When a line in the entries contains the word "loadsWords", copy that line in full.

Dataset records

= Beginning of Section =

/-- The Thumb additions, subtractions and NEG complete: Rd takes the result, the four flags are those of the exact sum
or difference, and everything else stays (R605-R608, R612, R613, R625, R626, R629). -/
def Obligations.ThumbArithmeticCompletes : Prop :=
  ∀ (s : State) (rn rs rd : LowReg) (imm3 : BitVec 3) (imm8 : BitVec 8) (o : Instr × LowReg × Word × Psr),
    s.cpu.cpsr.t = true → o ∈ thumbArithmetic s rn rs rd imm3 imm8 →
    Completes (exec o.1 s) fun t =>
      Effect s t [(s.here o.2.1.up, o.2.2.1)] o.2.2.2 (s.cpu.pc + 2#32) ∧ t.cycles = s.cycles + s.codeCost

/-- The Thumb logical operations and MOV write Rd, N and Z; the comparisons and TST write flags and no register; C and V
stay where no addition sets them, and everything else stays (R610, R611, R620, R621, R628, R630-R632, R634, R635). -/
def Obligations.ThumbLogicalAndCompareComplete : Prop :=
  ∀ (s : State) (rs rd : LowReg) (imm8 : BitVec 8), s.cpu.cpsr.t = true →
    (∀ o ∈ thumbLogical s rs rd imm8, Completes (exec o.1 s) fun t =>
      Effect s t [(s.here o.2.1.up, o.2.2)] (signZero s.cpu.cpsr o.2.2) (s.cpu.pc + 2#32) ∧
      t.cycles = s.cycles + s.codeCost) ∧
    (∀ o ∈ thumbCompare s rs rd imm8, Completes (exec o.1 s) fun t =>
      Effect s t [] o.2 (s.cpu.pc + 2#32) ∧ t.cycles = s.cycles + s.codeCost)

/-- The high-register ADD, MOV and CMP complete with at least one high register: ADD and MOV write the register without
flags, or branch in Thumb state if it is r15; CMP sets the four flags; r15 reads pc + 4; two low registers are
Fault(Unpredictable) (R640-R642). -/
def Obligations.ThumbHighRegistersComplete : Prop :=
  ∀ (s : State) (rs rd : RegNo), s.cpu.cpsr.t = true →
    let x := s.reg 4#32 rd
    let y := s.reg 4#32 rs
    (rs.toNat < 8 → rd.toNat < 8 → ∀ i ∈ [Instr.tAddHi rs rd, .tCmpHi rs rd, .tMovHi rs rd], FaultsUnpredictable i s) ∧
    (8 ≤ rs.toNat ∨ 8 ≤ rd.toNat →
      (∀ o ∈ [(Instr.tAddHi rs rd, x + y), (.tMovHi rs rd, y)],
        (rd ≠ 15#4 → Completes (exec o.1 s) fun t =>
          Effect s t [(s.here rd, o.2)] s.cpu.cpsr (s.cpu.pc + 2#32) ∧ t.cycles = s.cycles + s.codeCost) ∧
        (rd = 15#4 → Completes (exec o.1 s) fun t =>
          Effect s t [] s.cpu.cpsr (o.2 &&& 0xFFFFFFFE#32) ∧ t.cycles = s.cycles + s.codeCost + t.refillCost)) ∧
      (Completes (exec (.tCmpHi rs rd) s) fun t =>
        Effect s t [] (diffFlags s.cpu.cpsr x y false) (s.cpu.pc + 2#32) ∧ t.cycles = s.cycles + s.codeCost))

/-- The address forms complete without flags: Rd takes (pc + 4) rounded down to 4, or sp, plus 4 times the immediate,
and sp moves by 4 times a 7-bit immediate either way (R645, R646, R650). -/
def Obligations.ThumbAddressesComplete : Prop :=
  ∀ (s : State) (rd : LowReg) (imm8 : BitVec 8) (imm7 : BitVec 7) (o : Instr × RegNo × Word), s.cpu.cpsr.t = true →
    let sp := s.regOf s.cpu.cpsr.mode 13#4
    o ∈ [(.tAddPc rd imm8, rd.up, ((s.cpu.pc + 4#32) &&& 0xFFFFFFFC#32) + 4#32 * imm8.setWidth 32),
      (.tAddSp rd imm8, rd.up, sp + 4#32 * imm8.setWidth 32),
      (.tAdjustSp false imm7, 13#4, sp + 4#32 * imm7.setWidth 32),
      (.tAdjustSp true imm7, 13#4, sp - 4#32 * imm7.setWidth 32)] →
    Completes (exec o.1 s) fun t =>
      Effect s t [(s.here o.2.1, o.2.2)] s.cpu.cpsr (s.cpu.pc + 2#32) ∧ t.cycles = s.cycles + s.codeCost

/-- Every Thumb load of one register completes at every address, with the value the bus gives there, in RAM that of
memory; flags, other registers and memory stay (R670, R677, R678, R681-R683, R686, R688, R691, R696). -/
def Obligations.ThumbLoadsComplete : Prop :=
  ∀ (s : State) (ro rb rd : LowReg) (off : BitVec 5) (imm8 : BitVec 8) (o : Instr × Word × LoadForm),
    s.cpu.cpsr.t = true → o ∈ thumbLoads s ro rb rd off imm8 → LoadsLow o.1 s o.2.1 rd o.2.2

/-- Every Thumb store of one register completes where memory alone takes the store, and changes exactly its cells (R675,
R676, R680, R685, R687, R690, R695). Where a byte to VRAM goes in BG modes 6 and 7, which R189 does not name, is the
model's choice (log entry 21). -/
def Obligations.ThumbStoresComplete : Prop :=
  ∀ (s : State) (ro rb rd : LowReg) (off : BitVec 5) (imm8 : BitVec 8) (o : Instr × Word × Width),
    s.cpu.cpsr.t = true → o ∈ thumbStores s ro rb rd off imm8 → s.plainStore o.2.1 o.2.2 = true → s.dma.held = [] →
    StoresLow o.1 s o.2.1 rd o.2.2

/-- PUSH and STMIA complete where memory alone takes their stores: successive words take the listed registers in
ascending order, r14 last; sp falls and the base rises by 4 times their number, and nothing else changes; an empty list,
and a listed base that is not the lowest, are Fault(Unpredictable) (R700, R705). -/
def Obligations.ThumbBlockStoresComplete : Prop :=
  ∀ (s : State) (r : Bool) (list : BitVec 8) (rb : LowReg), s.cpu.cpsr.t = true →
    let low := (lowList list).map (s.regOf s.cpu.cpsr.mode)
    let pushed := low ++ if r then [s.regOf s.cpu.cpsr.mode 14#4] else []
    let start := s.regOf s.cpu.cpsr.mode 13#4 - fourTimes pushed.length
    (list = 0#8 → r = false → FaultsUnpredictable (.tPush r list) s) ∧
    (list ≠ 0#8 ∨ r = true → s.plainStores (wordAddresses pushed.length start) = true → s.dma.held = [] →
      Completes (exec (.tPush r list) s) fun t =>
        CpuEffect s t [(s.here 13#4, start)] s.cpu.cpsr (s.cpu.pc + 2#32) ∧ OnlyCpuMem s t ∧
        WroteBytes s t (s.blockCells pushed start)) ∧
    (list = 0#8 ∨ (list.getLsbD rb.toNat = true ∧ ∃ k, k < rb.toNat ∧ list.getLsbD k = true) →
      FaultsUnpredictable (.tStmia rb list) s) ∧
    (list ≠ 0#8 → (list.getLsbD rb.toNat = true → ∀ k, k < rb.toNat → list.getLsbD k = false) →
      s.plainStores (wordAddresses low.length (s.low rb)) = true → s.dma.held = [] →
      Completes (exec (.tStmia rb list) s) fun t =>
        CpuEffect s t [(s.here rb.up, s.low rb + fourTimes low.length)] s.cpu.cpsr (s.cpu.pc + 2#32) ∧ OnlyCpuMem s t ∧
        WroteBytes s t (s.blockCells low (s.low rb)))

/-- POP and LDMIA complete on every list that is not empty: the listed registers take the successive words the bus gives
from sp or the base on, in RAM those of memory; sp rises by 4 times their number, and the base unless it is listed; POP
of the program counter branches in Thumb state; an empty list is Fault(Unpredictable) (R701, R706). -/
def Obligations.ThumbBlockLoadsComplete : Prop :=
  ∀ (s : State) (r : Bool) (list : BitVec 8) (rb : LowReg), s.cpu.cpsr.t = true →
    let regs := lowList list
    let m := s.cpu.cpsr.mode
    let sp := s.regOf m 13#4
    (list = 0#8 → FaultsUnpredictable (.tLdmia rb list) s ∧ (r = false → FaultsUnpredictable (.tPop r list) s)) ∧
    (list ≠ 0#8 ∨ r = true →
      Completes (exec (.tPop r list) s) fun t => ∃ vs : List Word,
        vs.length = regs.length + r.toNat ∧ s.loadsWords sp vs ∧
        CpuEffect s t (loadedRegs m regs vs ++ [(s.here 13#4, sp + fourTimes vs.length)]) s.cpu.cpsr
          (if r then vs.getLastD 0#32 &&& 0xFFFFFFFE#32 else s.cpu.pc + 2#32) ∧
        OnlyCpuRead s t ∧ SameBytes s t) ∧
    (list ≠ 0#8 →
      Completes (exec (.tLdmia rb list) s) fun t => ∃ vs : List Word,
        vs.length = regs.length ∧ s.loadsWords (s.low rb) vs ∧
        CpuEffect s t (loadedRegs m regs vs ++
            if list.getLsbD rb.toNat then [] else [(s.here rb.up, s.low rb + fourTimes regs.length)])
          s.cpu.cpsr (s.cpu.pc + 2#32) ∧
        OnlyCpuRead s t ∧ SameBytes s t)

= End of Section =
= Beginning of Section =

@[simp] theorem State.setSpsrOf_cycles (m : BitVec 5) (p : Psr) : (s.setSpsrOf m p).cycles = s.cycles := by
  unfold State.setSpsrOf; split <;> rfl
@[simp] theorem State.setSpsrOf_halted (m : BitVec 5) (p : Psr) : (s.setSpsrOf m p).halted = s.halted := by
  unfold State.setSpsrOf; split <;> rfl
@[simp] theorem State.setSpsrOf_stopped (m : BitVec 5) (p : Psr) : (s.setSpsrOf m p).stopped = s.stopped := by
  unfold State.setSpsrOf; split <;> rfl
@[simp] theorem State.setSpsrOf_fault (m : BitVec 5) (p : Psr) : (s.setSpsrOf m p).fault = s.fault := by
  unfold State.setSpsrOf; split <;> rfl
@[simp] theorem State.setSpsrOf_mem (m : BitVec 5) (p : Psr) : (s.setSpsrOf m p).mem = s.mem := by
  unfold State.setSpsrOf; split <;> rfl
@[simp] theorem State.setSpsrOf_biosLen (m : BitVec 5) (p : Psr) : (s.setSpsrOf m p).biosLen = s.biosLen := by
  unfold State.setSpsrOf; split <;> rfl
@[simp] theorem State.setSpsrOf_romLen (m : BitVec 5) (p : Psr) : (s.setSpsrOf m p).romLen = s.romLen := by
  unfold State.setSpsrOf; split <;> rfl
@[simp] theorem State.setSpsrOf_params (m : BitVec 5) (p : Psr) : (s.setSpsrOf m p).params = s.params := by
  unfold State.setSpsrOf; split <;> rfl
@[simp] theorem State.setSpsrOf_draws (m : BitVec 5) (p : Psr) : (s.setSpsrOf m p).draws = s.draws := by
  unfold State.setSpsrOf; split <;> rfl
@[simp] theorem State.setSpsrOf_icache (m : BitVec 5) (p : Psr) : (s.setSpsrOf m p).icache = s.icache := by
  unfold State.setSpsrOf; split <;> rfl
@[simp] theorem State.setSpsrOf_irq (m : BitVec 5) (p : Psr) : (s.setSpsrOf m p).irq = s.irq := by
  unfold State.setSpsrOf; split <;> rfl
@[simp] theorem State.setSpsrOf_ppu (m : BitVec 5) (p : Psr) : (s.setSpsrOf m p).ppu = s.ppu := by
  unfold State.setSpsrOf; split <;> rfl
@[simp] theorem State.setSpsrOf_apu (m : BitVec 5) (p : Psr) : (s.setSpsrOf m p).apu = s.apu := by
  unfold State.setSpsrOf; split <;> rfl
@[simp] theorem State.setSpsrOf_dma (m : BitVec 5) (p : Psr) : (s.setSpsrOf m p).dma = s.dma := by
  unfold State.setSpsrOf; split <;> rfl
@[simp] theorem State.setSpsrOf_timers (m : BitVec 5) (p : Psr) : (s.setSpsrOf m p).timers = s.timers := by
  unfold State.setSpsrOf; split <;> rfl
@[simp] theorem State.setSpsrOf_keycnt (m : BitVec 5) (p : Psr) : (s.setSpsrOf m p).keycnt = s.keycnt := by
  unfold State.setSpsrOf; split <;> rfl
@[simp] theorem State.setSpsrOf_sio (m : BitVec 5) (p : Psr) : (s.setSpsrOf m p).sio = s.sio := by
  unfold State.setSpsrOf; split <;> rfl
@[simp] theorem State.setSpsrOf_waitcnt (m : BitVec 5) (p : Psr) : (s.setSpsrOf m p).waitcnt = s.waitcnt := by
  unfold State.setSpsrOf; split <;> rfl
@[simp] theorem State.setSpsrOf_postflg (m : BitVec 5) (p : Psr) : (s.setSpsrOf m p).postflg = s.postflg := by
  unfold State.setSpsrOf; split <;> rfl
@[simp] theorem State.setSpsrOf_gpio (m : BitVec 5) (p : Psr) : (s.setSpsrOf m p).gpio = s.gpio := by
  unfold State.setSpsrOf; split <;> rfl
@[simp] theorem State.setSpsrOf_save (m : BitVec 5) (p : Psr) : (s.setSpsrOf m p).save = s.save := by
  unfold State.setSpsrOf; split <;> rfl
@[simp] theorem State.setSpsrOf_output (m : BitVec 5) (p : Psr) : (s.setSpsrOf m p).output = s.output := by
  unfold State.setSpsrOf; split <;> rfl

= End of Section =

§ **Task result**
        vs.length = regs.length + r.toNat ∧ s.loadsWords sp vs ∧
        vs.length = regs.length ∧ s.loadsWords (s.low rb) vs ∧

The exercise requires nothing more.